When 2021 Evian Championship victor and seven-time LPGA victor Minjee Lee was spotted caddying for younger brother Min Woo Lee at the Masters Par-3 contest in Augusta, it sparked observations on how women’s golf didn’t get its own Masters event at the famous old course.
While Minjee Lee does want to see the women’s Masters at Augusta, she also thinks the sport needs to become much more accessible for younger women. As for the caddying, she says it didn’t just benefit her brother’s game…
RSNG Of course the sight of you caddying for your brother, Min Woo Lee, led to an intensified debate about a Women’s Masters at Augusta National. How do you feel about that?
MINJEE LEE “Those sorts of decisions are never for the golfers themselves to decide. Naturally as a female golfer I am always grateful for the opportunities given in this era, and I can see the pace at which the game is moving on. We are still a huge distance from where we were a generation ago, so that is something to be glad about.
“Naturally there are further steps forward that we all want the women’s game to take, and having a Masters at Augusta I think would be one of the final pieces of the jigsaw.”
The natural growth of the women’s game goes right the way down to the accessibility of golf for girls growing up all around the world
RSNG Do you think it will happen?
MINJEE LEE “Personally, I think there are a lot of other things that need to be put in place first. The natural growth of the women’s game is the main thing – it needs to be made to evolve under its own weight, and that goes right the way down to the accessibility of golf for girls growing up all around the world.
“We all want to get to the end point quickly, and I truly believe it will come, because women’s golf has never been in better shape.”
RSNG Were you surprised or disappointed at the negative reaction to you caddying for your brother?
MINJEE LEE, LPGA TOP TEN GOLFER “Not really surprised or disappointed. It doesn’t matter to me. I am not playing golf as a statement for women in the sport or men in the sport. For me it’s about enjoying playing the game, and for me that is caddying as well as when I’m on a course with a club in my hand.

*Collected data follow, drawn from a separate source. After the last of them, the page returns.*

-- ==== Sys2Proof/Machine/Engine.lean ====
section
/-! DEFINITION. What the records of the matrix, transpose and copy engines share: descriptors and trip counts (R87, R88),
release checks (R90, R243), addresses (R242), checked accesses (R244), and running a record (R245, R246, R254). -/

namespace Sys2Proof

/-! ### Descriptors (Table 3.10) -/

def Desc.cls (d : Desc) : Nat := bits d.toNat 109 3
def Desc.row (d : Desc) : Nat := bits d.toNat 75 12
def Desc.col (d : Desc) : Nat := bits d.toNat 64 11
def Desc.group (d : Desc) : Nat := bits d.toNat 95 8
def Desc.rank (d : Desc) : Nat := bits d.toNat 87 8
def Desc.slot (d : Desc) : Fin 8 := Fin.ofNat 8 (bits d.toNat 106 3)
def Desc.offset (d : Desc) : Nat := bits d.toNat 64 42
def Desc.queue (d : Desc) : QNum := Fin.ofNat 16 (bits d.toNat 64 4)
def Desc.accRow (d : Desc) : Nat := bits d.toNat 64 7
def Desc.accCol (d : Desc) : Nat := bits d.toNat 71 9

/-- Linear tile-store address of a base (R242). -/
def Desc.base (d : Desc) : Nat := d.row * 2048 + d.col

/-- A stride, signed. -/
def Desc.stride (d : Desc) (j : Nat) : Int := (BitVec.ofNat 16 (bits d.toNat (16 * j) 16)).toInt

/-- A descriptor's class and base bits are legal for one of the classes an operand admits; strides of a link queue, and
stride0 of an accumulator, are zero (R90, R242). -/
def Desc.ok (d : Desc) (classes : List Nat) : Bool :=
  classes.contains d.cls && (match d.cls with
    | 0 => d == 0
    | 1 => bits d.toNat 87 22 == 0
    | 2 => bits d.toNat 103 6 == 0
    | 3 => true
    | 4 => bits d.toNat 68 41 == 0 && bits d.toNat 0 64 == 0
    | 5 => bits d.toNat 80 29 == 0 && bits d.toNat 0 16 == 0
    | _ => false)

/-- Trip count j as the record holds it. -/
def Rec.trip (r : Rec) (j : Nat) : Nat := bits r.trips.toNat (16 * j) 16

/-- Bits of SPEC and of the tail. -/
def Rec.specBits (r : Rec) (lo len : Nat) : Nat := bits r.spec.toNat lo len
def Rec.tailBits (r : Rec) (lo len : Nat) : Nat := bits r.tail.toNat lo len

/-- The rounding mode of a record. -/
def Rec.mode (r : Rec) : Rm := (rmOf r.rm.toNat).getD .rne

/-- An operand whose strides a record does not use has none (R90). -/
def Desc.unstrided (d : Desc) : Bool := bits d.toNat 0 64 == 0

/-- Every field that a record leaves unused is zero, among those of word 0 and the tail. -/
structure Unused where
  fa : Bool := true
  fb : Bool := true
  fc : Bool := true
  rm : Bool := true
  chain : Bool := true
  sat : Bool := true
  sasb : Bool := true
  deriving DecidableEq, Repr

def Rec.unusedOk (r : Rec) (u : Unused) : Bool :=
  (!u.fa || r.fa == 0) && (!u.fb || r.fb == 0) && (!u.fc || r.fc == 0) && (if u.rm then r.rm == 0 else r.rm != 7)
    && (!u.chain || !(r.cb || r.ce || r.ord)) && (!u.sat || !r.sat) && (!u.sasb || !(r.sa || r.sb))

/-- Byte displacement of an operand at loop indexes. -/
def Desc.shift (d : Desc) (i0 i1 i2 i3 : Int) : Int :=
  64 * (d.stride 0 * i0 + d.stride 1 * i1 + d.stride 2 * i2 + d.stride 3 * i3)

end Sys2Proof

namespace Sys2Proof.Machine

/-! ### Trip counts and bound values (R87) -/

/-- A bound register as a task reads it at its release. -/
def Entry.boundValue (e : Entry) (b : Nat) : Nat × Causes :=
  match e.bounds.find? fun p => p.1.val == b with
  | some p => (p.2.toNat, Causes.none)
  | none => (0, causeUndeclared)

/-- A count in the encoding of R87. -/
def Entry.count (e : Entry) (raw : Nat) : Nat × Causes :=
  if raw < 0x8000 then (raw, Causes.none)
  else if raw < 0x8040 then
    let v := e.boundValue (raw - 0x8000)
    (v.1, v.2.or (Causes.when (decide (v.1 > 32767)) causeFormat))
  else (0, causeFormat)

/-- The four trip counts of a record. -/
structure Trips where
  t0 : Nat
  t1 : Nat
  t2 : Nat
  t3 : Nat
  causes : Causes
  deriving DecidableEq, Repr

def Entry.trips (e : Entry) (r : Rec) : Trips :=
  let a := e.count (r.trip 0)
  let b := e.count (r.trip 1)
  let c := e.count (r.trip 2)
  let d := e.count (r.trip 3)
  ⟨a.1, b.1, c.1, d.1, ((a.2.or b.2).or c.2).or d.2⟩

/-- Iterations of loops 1-3, and the indexes of the n-th, T1 innermost. -/
def Trips.outer (t : Trips) : Nat := t.t1 * t.t2 * t.t3

def Trips.at3 (t : Trips) (n : Nat) : Nat × Nat × Nat := (n % t.t1, n / t.t1 % t.t2, n / t.t1 / t.t2)

/-- Iterations of all four loops, and the indexes of the n-th. -/
def Trips.all (t : Trips) : Nat := t.t0 * t.outer

/-! ### Addresses (R242) -/

/-- `n` bytes of a storage operand at byte `off` of the operand row that a displacement begins. -/
def State.operandAt (s : State) (c : CoreId) (e : Entry) (d : Desc) (write : Bool) (shift : Int) (off n : Nat) : Reach :=
  let lam : Int := d.base + shift
  match d.cls with
  | 1 => if lam < 0 then .bad else s.reachTile c e write (lam.toNat / 2048) (lam.toNat % 2048 + off) n
  | 2 =>
    match s.peerCore c d.group d.rank with
    | some k =>
      if lam < 0 then .bad
      else s.reachPeer c e write true d.group d.rank k (lam.toNat / 2048) (lam.toNat % 2048 + off) n
    | none => .bad
  | _ =>
    match s.slotStart e d.slot with
    | some b => s.reachVa e write ((b : Int) + d.offset + shift + off) n
    | none => .bad

/-- Column within its line of the byte at a displacement. -/
def State.operandCol (s : State) (e : Entry) (d : Desc) (shift : Int) : Nat :=
  let a : Int := if d.cls = 3 then ((s.slotStart e d.slot).getD 0 : Nat) + d.offset + shift else d.base + shift
  (a % 64).toNat

/-- An operand row: how its bytes are reached, and the column of its first within a line. -/
structure Row where
  reach : (off n : Nat) → Reach
  col : Nat

def State.operandRow (s : State) (c : CoreId) (e : Entry) (d : Desc) (write : Bool) (shift : Int) : Row :=
  ⟨s.operandAt c e d write shift, s.operandCol e d shift⟩

/-- A row of a queue slot that begins at slot byte `b` (R254). -/
def State.slotRow (s : State) (c : CoreId) (n : QNum) (i : Fin 8) (b : Nat) : Row :=
  let q := s.queue c n
  ⟨fun off _ =>
    let x := b + off
    .found (.tile c (q.box.row + i.val * q.srows + x / q.box.cols) (q.box.col + x % q.box.cols)), b % 64⟩

/-! ### Release checks (R243) -/

/-- Extent of a sum of strides over loops of given counts: its least and greatest value. -/
def extent : List (Int × Nat) → Int × Int
  | [] => (0, 0)
  | (st, n) :: r =>
    let e := extent r
    let v := st * ((n : Int) - 1)
    (e.1 + min 0 v, e.2 + max 0 v)

/-- Residues modulo 32 of a sum of strides over loops. -/
def residues : List (Int × Nat) → List Nat
  | [] => [0]
  | (st, n) :: r =>
    (((List.range (min n 32)).map fun (i : Nat) => (residues r).map fun (x : Nat) => ((st * (i : Int) + (x : Int)) % 32).toNat).flatten).dedup

/-- Checks 4-7 of R243 on a storage operand: `loops` are its strides with their counts, `first` a fixed displacement in
lines, `bytes` the length of an operand row, and `w` the element width. -/
def State.hull (s : State) (c : CoreId) (e : Entry) (d : Desc) (first : Int) (loops : List (Int × Nat)) (bytes w : Nat) :
    Causes :=
  if d.cls = 2 ∧ (s.peerCore c d.group d.rank).isNone then causeAccess
  else if (loops.any fun l => l.2 == 0) || bytes == 0 then Causes.none
  else
    let x := extent loops
    if d.cls = 3 then
      let b : Int := ((s.slotStart e d.slot).getD 0 : Nat) + d.offset
      (Causes.when (decide (b + 64 * (first + x.1) < 0) || decide (b + 64 * (first + x.2) + bytes > 2 ^ 58)) causeAccess).or
        (Causes.when (b % w != 0) causeFormat)
    else
      let lo : Int := d.base + 64 * (first + x.1)
      let hi : Int := d.base + 64 * (first + x.2)
      let crosses (r : Nat) : Bool := decide (((d.base : Int) + 64 * (first + r)) % 2048 + bytes > 2048)
      Causes.when (decide (lo < 0) || decide (hi / 2048 > 3071) || decide (hi / 2048 ≥ s.annexRow (s.partOf c))
        || (residues loops).any crosses) causeAccess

“Ultimately there is no-one who wants my brother to do better than me, so if I felt I could help and advise him on the way then certainly I would love to put myself on the course and in his ear for each shot and each hole, and I was actually very grateful and very proud to do that.”
RSNG Were you nervous?
MINJEE LEE “Yes I actually found it very nerve-wracking. The whole thing! It is much easier when you are playing – it is much easier when you have the control and the ability to affect your game with a club in your hand.
“It is the same thing you hear of Ryder Cup captains. It is a huge honor to be able to lead your team, but there is a feeling of hopelessness because the work is being done by others!
“Once I managed to calm the nerves I had for my brother though, I did find it a lot of fun, I will admit. I knew it would be good for him to have me there too, and the whole family came out to support him.
“He had a good finish and hopefully that gives him a lot of confidence for the rest of the year, and next season.”
It can be very easy to lean on the understanding of someone else – but that can sometimes give you an excuse when a shot goes wrong
RSNG You must feel a special unity with your brother?
MINJEE LEE “It is a journey we have been on many times together. It is perhaps new for other people to see me caddying for him, but of course I have done that before, as he has for me, so for us it felt very natural.
“We have always played the sport as a family so it felt, and feels like, the most consistent thing and we would never want that to be any other way. It is special to us and important, and that is all that matters.”
RSNG Would you recommend other golfers caddy so as to see things from the other side?
MINJEE LEE “Definitely. It is a different way of shaping and planning what you do in the game. Many golfers are not used to being the sole decision-makers on shots, and actually removing the advice from someone else is a good exercise because it intensifies your perception and understanding of what’s around you.
“It really makes you think about the tools you have and the conditions that surround you. It can be very easy to lean on the understanding of someone else, but that can sometimes give you an exit route, an excuse, when a shot goes wrong.
“For me, it’s useful sometimes to be wholly involved in the responsibility of both the planning of the shot and the execution of it.”